I strongly believe that every client that does something sensible with
the feature coordinates should know, and should be required to make
sure in order to be safe from an exception, what type of coordinates
it is dealing with. It is not the task of BioPerl to relieve the
client from thinking, but it is its task to provide every information
the client needs for making an educated decision.

You can always divide by a number without checking for zero, but by
doing so you accept the risk that some day you might get an exception.
The same holds for clients calling $feature->start() instead of
obtaining the location object and examining it for its capabilities.

Maybe I'm missing an important point in having $feature->start()
guaranteed to be exception-free.

> >
> > I indeed like the decoupled approach much better.
> >
> If we go for a decoupled approach I am keen on it being justified by more
> than just "it feels good". We are increasing the complexity here alot and
> we need justification...

First for clarification: I thought we agree that we have different
interfaces, that is, SeqFeatureI (ISA RangeI) and LocationI (ISA
RangeI), don't we?

Regarding complexity, the question is whether we better have
subinterfaces for each of FuzzyLocation, CompoundLocation, etc (what
is etc?), or whether we pack all into one interface. I have a
preference for the first, because it let's you find out the type of
location by checking $loc->isa('Bio::SomeLocationInterface'). I maybe
missing another equally elegant way if everything's in one interface.

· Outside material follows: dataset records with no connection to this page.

-- ==== Sys2Proof/Certificates/Slice0/Obligations.lean ====
section
/-! DEFINITION. The statements for the provers. Each says in its docstring which rules of spec/ it rests on; where a clause is
the model's own choice, the docstring names the assumption log's entry. -/

open Sys2Proof Sys2Proof.Machine

/-! ## The machine as a whole -/

/-- A step runs the command at the front of the queue on the state with the queue's rest; with no command waiting the block
idles (the model's own choice, log 3). -/
def Obligations.StepRunsTheFrontCommand : Prop :=
  (∀ (s : Machine.State) (c : Instr) (rest : List Instr), s.pending = c :: rest →
    Machine.step s = exec c { s with pending := rest }) ∧
  ∀ s : Machine.State, s.pending = [] → Machine.step s = .next s

/-- No step faults and no step is refused. It is the model's own choice: a command whose event cannot happen leaves the state
as it is (log 1), and with no command waiting the block idles (log 3). -/
def Obligations.EveryStepRunsOn : Prop := ∀ s : Machine.State, SafeStep s

/-- The state after reset meets every invariant that the steps keep. -/
def Obligations.ResetMeetsTheInvariants : Prop :=
  Settled State.reset ∧ StoreForm State.reset ∧ DirectoryForm State.reset ∧ EepromForm State.reset ∧ NoticeForm State.reset ∧
    SettingsLegal State.reset ∧ RolesLimited State.reset ∧ Bounded State.reset

/-- Every step keeps the screens showing the state, the views within their lists, one code in progress at most in a session,
and nothing waiting to be sent beside an empty holding slot or an idle host stream (R56, R58, R71, R74, R75, R77, R180; that an
image is brought up to date at the end of the event is the model's own reading, log 45, and so is that notices but IMAGE_STATE
wait while an order is due, log 12). -/
def Obligations.EveryStepSettles : Prop :=
  ∀ s t : Machine.State, Settled s → Machine.step s = .next t → Settled t

/-- Every step keeps the copy store and the directory in their form. Each block is free or holds 1 to 64 cells, chains name blocks
0 to 4095, each chained block is in the chain of exactly one record and once in it, and each cell count is the length of its text.
Each record that is not FREE is in the one place its state names, and each place has the stories that name it: an OPEN or KILLED
story is once in the list of its basket, and no other is there; the line of a HELD story has a signed-on session, holds no
other story, and a session in EDIT holds the story it edits; a story in INTAKE is the item of one intake, and an intake's item is
in INTAKE; a QUEUED or SETTING story is in one segment of one job of its number on its channel's queue, and a job's stories are
QUEUED, or SETTING once it runs. No basket list but SPIKE's holds a higher priority behind a lower. A running job waits for an
event, and an alert names a FLASH or URGENT story that stands in its basket (R3, R5 to R9, R14 to R16, R21, R26, R40, R41, R110,
R114, R158, R161, R164, R166). It is stated for settings that are legal, since a profile's default basket becomes a story's
home. -/
def Obligations.EveryStepKeepsTheStore : Prop :=
  ∀ s t : Machine.State, SettingsLegal s → StoreForm s → DirectoryForm s → Machine.step s = .next t →
    StoreForm t ∧ DirectoryForm t
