/-- What the end of an event sends of a session: nothing where the holding slot is taken or nothing is to be sent, one byte, or
with the shift stage empty two (R56, R77). -/
theorem LineRec.fill_cases (r : LineRec) (ss : Session) (ho : r.owner = .terminal ss) :
    (r.holding.isSome = true ∧ r.fill 3 = r) ∨ (r.holding = none ∧
      ((ss.nextByte.1 = none ∧ r.fill 3 = { r with owner := .terminal ss.nextByte.2 }) ∨ ∃ b, ss.nextByte.1 = some b ∧
        ((r.shift.isNone = false ∧ r.fill 3 = { r with owner := .terminal ss.nextByte.2, holding := some b }) ∨
          (r.shift = none ∧ ∃ next, next = ss.nextByte.2.nextByte.1 ∧ r.fill 3 =
            { r with
              owner := .terminal ss.nextByte.2.nextByte.2, holding := next,
              shift := some { byte := r.settings.sent b, settings := r.settings } })))) := by
  by_cases hh : r.holding.isSome = true
  · exact .inl ⟨hh, r.fill_full 3 hh⟩
  have hn : r.holding = none := by simpa using hh
  refine .inr ⟨hn, ?_⟩
  unfold LineRec.fill; rw [if_neg hh, ho]; dsimp only
  split
  · next s1 e => rw [e]; exact .inl ⟨rfl, rfl⟩
  next b s1 e =>
  rw [e]; refine .inr ⟨b, rfl, ?_⟩
  cases hs : r.shift.isNone with
  | false =>
    rw [LineRec.put_busy b { r with owner := .terminal s1 } hs]
    exact .inl ⟨rfl, LineRec.fill_full 2 _ rfl⟩
  | true =>
    refine .inr ⟨by simpa using hs, _, rfl, ?_⟩
    rw [LineRec.put_idle b { r with owner := .terminal s1 } hs]
    unfold LineRec.fill
    rw [if_neg (by exact hh)]; dsimp only
    split
    · next s2 e2 => rw [e2]; simp [hn]
    · next b2 s2 e2 =>
      rw [e2, LineRec.put_busy _ _ rfl]
      exact LineRec.fill_full 1 _ rfl

/-- A line whose session is filled at the end of an event takes two bytes of it at most, so what two bytes leave is left (R56). -/
theorem LineRec.fill_keeps (P : Nat → Session → Prop) (weaken : ∀ n ss, P (n + 1) ss → P n ss)
    (byte : ∀ n ss, n ≤ 1 → P (n + 1) ss → P n ss.nextByte.2) (r : LineRec) (ss : Session) (ho : r.owner = .terminal ss)
    (h : P 2 ss) : ∃ ss', (r.fill 3).owner = .terminal ss' ∧ P 0 ss' := by
  have one := byte 1 ss (by omega) h
  rcases r.fill_cases ss ho with ⟨_, e⟩ | ⟨_, ⟨_, e⟩ | ⟨b, _, ⟨_, e⟩ | ⟨_, next, _, e⟩⟩⟩ <;> rw [e]
  · exact ⟨ss, ho, weaken _ _ (weaken _ _ h)⟩
  · exact ⟨_, rfl, weaken _ _ one⟩
  · exact ⟨_, rfl, weaken _ _ one⟩
  · exact ⟨_, rfl, byte 0 _ (by omega) one⟩

/-- A bell that pends pends on, or is sent at once where the holding slot is empty (R56, R77). -/
theorem LineRec.fill_bell (r : LineRec) (ss : Session) (ho : r.owner = .terminal ss) (h : ss.bell = true) :
    (r.holding.isSome = true → ∃ ss', (r.fill 3).owner = .terminal ss' ∧ ss'.bell = true) ∧
    (r.holding = none → (∃ ss', (r.fill 3).owner = .terminal ss' ∧ ss'.bell = true) ∨ (r.fill 3).holding = some 0x07 ∨
      (r.shift = none ∧ (r.fill 3).shift = some { byte := 0x07, settings := r.settings })) := by
  have one := ss.nextByte_bell h
  have sent (x : Settings) : x.sent 0x07 = 0x07 := by unfold Settings.sent; split <;> rfl
  rcases r.fill_cases ss ho with ⟨hh, e⟩ | ⟨hh, ⟨hb, e⟩ | ⟨b, hb, ⟨_, e⟩ | ⟨hs, next, hx, e⟩⟩⟩ <;> rw [e]
  · exact ⟨fun _ => ⟨ss, ho, h⟩, fun x => by rw [x] at hh; cases hh⟩
  all_goals refine ⟨fun x => (by rw [hh] at x; cases x), fun _ => ?_⟩
  · rw [hb] at one; exact .inl ⟨_, rfl, one.resolve_right nofun⟩
  · exact one.imp (fun x => ⟨_, rfl, x⟩) fun x => .inl (by rw [hb] at x; exact x)
  · rcases one with x | x
    · exact (Session.nextByte_bell _ x).imp (fun y => ⟨_, rfl, y⟩) fun y => .inl (hx.trans y)
    · rw [hb] at x; cases x; exact .inr (.inr ⟨hs, by rw [sent]⟩)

The increase in complexity is fairly little I think. All interfaces
can be put into their own subdirectory (Bio::Loc?). Only those people
are really concerned with it who want to deal with the coordinates in
a very reliable way (that is, avoid exceptions and deal with any
possible sort of location type). And these people really should care
what type of location they could encounter, and they mean. Everyone
else could simply use LocationI which in essence is probably the same
as RangeI.

Regarding your point that there can be many implementations of an
interface, sure that's true. In principle I have no problem with
$feature->location() returning $self, assuming that the SeqFeature
object implements LocationI itself. But I do think it's bad if a
SeqFeature implements every type of location interface itself, because
if I wanted to change the type of a feature's location I would end up
instantiating a SeqFeature passed to a SeqFeature as its location
object, which is weird isn't it. I say weird because it's not
lightweight. No more of those beast-like classes, please. I don't
think the reduction in hierarchy complexity achieved by beast classes
makes them easier to learn, or to use. 

You may ask why I wish to change the type of a location. Consider a
client program that draws features. When it encounters a feature with
a FuzzyLocation, it may want to ask the user what to do. The user may
even be able to set a preference like 'always take the widest possible
range'. Then the client program simply replaces the FuzzyLocation with
a Range object denoting the widest possible range and passes the
feature on to the drawing module. No code change necessary there. And
the user knows what he's doing, it's not just an arbitrary decision of
a backend library.

So, I still think that having not only individual interfaces, but also
individual implementations for the different location types is
justified, doesn't add too much complexity (in fact, it reduces hidden
complexity), and provides a clear API for programmers.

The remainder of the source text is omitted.